-- ==== Sys2Proof/Machine/Vis.lean ====
section
/-! DEFINITION. The Vision Front engines (ch. 7): RECT, PYR, CRN and DSC units in canonical order, the feature block,
stream sub-buckets, alternative grids. -/

namespace Sys2Proof.Machine

def State.visCtx (s : State) (i : Nat) : VisCtx := SMap.get VisCtx.reset s.vis.ctxs i
def State.setVis (s : State) (i : Nat) (c : VisCtx) : State := { s with vis := { s.vis with ctxs := SMap.set s.vis.ctxs i c } }

/-! ### Stream block fields (Table 7.1) -/
namespace Vb
def stream (b : List Byte) : Nat := leAt b 0 2
def levelsOut (b : List Byte) : Nat := leAt b 2 1
def cornerLevels (b : List Byte) : Nat := leAt b 3 1
def rectW (b : List Byte) : Nat := leAt b 4 2
def rectH (b : List Byte) : Nat := leAt b 6 2
def fastT (b : List Byte) : Nat := leAt b 8 2
def arc (b : List Byte) : Nat := leAt b 10 1
def bucketLog2 (b : List Byte) : Nat := leAt b 11 1
def bucketMax (b : List Byte) : Nat := leAt b 12 1
def border (b : List Byte) : Nat := leAt b 13 1
def directArray (b : List Byte) : Nat := leAt b 14 1
def gridMode (b : List Byte) : Nat := leAt b 15 1
def maxCorners (b : List Byte) (l : Nat) : Nat := leAt b (16 + 2 * l) 2
def lbLines (b : List Byte) : Nat := leAt b 26 2
def scoreMin (b : List Byte) : Nat := leAt b 28 4
def gridOfs (b : List Byte) : Nat := leAt b 32 4
def patternOfs (b : List Byte) : Nat := leAt b 36 4
def outBase (b : List Byte) : Nat := leAt b 40 8
def shareCyc (b : List Byte) : Nat := leAt b 48 4
def shareTok (b : List Byte) : Nat := leAt b 52 4
def ctx (b : List Byte) : Nat := stream b - 0x010
/-- Width and height of level `l`. -/
def width (b : List Byte) : Nat → Nat
  | 0 => rectW b
  | l + 1 => (width b l + 1) / 2
def height (b : List Byte) : Nat → Nat
  | 0 => rectH b
  | l + 1 => (height b l + 1) / 2
/-- Bands of level `l`. -/
def bands (b : List Byte) (l : Nat) : Nat := ceilDiv (height b l) 16
/-- The highest computed level (R141). -/
def top (b : List Byte) : Nat := (levelsOut b ||| cornerLevels b ||| 1).log2
/-- Cell rows of level `l` (R153). -/
def cellRows (b : List Byte) (l : Nat) : Nat := ceilDiv (height b l) (2 ^ bucketLog2 b)
/-- The last band of cell row `r`. -/
def rowBand (b : List Byte) (l r : Nat) : Nat := min (((r + 1) * 2 ^ bucketLog2 b - 1) / 16) (bands b l - 1)
def outLevels (b : List Byte) : List Nat := (List.range 5).filter (fun l => (levelsOut b).testBit l)
def cornLevels (b : List Byte) : List Nat := (List.range 5).filter (fun l => (cornerLevels b).testBit l)
/-- Flags of the stream: bands of the levels out, lists, header (R148). -/
def flagCount (b : List Byte) : Nat := ((outLevels b).map (bands b)).sum + (cornLevels b).length + 1
def bandFlag (b : List Byte) (l k : Nat) : Nat := (((outLevels b).filter (· < l)).map (bands b)).sum + k
def listFlag (b : List Byte) (l : Nat) : Nat := ((outLevels b).map (bands b)).sum + ((cornLevels b).filter (· < l)).length
def headerFlag (b : List Byte) : Nat := flagCount b - 1
/-- Address of level `l`'s image, and of the feature block (R148). -/
def levelAddr (b : List Byte) (l : Nat) : Nat :=
  outBase b + (((outLevels b).filter (· < l)).map (fun k => height b k * pad64 (2 * width b k))).sum
def featureAddr (b : List Byte) : Nat := levelAddr b 5
def totalCorners (b : List Byte) : Nat := ((List.range 5).map (maxCorners b)).sum
def cornersBefore (b : List Byte) (l : Nat) : Nat := ((List.range l).map (maxCorners b)).sum
end Vb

Work instruction :: Reproduce the lines above. Leave each one as it is.

Reply to the exercise ::
-- ==== Sys2Proof/Machine/Vis.lean ====
section
/-! DEFINITION. The Vision Front engines (ch. 7): RECT, PYR, CRN and DSC units in canonical order, the feature block,
stream sub-buckets, alternative grids. -/

namespace Sys2Proof.Machine

def State.visCtx (s : State) (i : Nat) : VisCtx := SMap.get VisCtx.reset s.vis.ctxs i
def State.setVis (s : State) (i : Nat) (c : VisCtx) : State := { s with vis := { s.vis with ctxs := SMap.set s.vis.ctxs i c } }

/-! ### Stream block fields (Table 7.1) -/
namespace Vb
def stream (b : List Byte) : Nat := leAt b 0 2
def levelsOut (b : List Byte) : Nat := leAt b 2 1
def cornerLevels (b : List Byte) : Nat := leAt b 3 1
def rectW (b : List Byte) : Nat := leAt b 4 2
def rectH (b : List Byte) : Nat := leAt b 6 2
def fastT (b : List Byte) : Nat := leAt b 8 2
def arc (b : List Byte) : Nat := leAt b 10 1
def bucketLog2 (b : List Byte) : Nat := leAt b 11 1
def bucketMax (b : List Byte) : Nat := leAt b 12 1
def border (b : List Byte) : Nat := leAt b 13 1
def directArray (b : List Byte) : Nat := leAt b 14 1
def gridMode (b : List Byte) : Nat := leAt b 15 1
def maxCorners (b : List Byte) (l : Nat) : Nat := leAt b (16 + 2 * l) 2
def lbLines (b : List Byte) : Nat := leAt b 26 2
def scoreMin (b : List Byte) : Nat := leAt b 28 4
def gridOfs (b : List Byte) : Nat := leAt b 32 4
def patternOfs (b : List Byte) : Nat := leAt b 36 4
def outBase (b : List Byte) : Nat := leAt b 40 8
def shareCyc (b : List Byte) : Nat := leAt b 48 4
def shareTok (b : List Byte) : Nat := leAt b 52 4
def ctx (b : List Byte) : Nat := stream b - 0x010
/-- Width and height of level `l`. -/
def width (b : List Byte) : Nat → Nat
  | 0 => rectW b
  | l + 1 => (width b l + 1) / 2
def height (b : List Byte) : Nat → Nat
  | 0 => rectH b
  | l + 1 => (height b l + 1) / 2
/-- Bands of level `l`. -/
def bands (b : List Byte) (l : Nat) : Nat := ceilDiv (height b l) 16
/-- The highest computed level (R141). -/
def top (b : List Byte) : Nat := (levelsOut b ||| cornerLevels b ||| 1).log2
/-- Cell rows of level `l` (R153). -/
def cellRows (b : List Byte) (l : Nat) : Nat := ceilDiv (height b l) (2 ^ bucketLog2 b)
/-- The last band of cell row `r`. -/
def rowBand (b : List Byte) (l r : Nat) : Nat := min (((r + 1) * 2 ^ bucketLog2 b - 1) / 16) (bands b l - 1)
def outLevels (b : List Byte) : List Nat := (List.range 5).filter (fun l => (levelsOut b).testBit l)
def cornLevels (b : List Byte) : List Nat := (List.range 5).filter (fun l => (cornerLevels b).testBit l)
/-- Flags of the stream: bands of the levels out, lists, header (R148). -/
def flagCount (b : List Byte) : Nat := ((outLevels b).map (bands b)).sum + (cornLevels b).length + 1
def bandFlag (b : List Byte) (l k : Nat) : Nat := (((outLevels b).filter (· < l)).map (bands b)).sum + k
def listFlag (b : List Byte) (l : Nat) : Nat := ((outLevels b).map (bands b)).sum + ((cornLevels b).filter (· < l)).length
def headerFlag (b : List Byte) : Nat := flagCount b - 1
/-- Address of level `l`'s image, and of the feature block (R148). -/
def levelAddr (b : List Byte) (l : Nat) : Nat :=
  outBase b + (((outLevels b).filter (· < l)).map (fun k => height b k * pad64 (2 * width b k))).sum
def featureAddr (b : List Byte) : Nat := levelAddr b 5
def totalCorners (b : List Byte) : Nat := ((List.range 5).map (maxCorners b)).sum
def cornersBefore (b : List Byte) (l : Nat) : Nat := ((List.range l).map (maxCorners b)).sum
end Vb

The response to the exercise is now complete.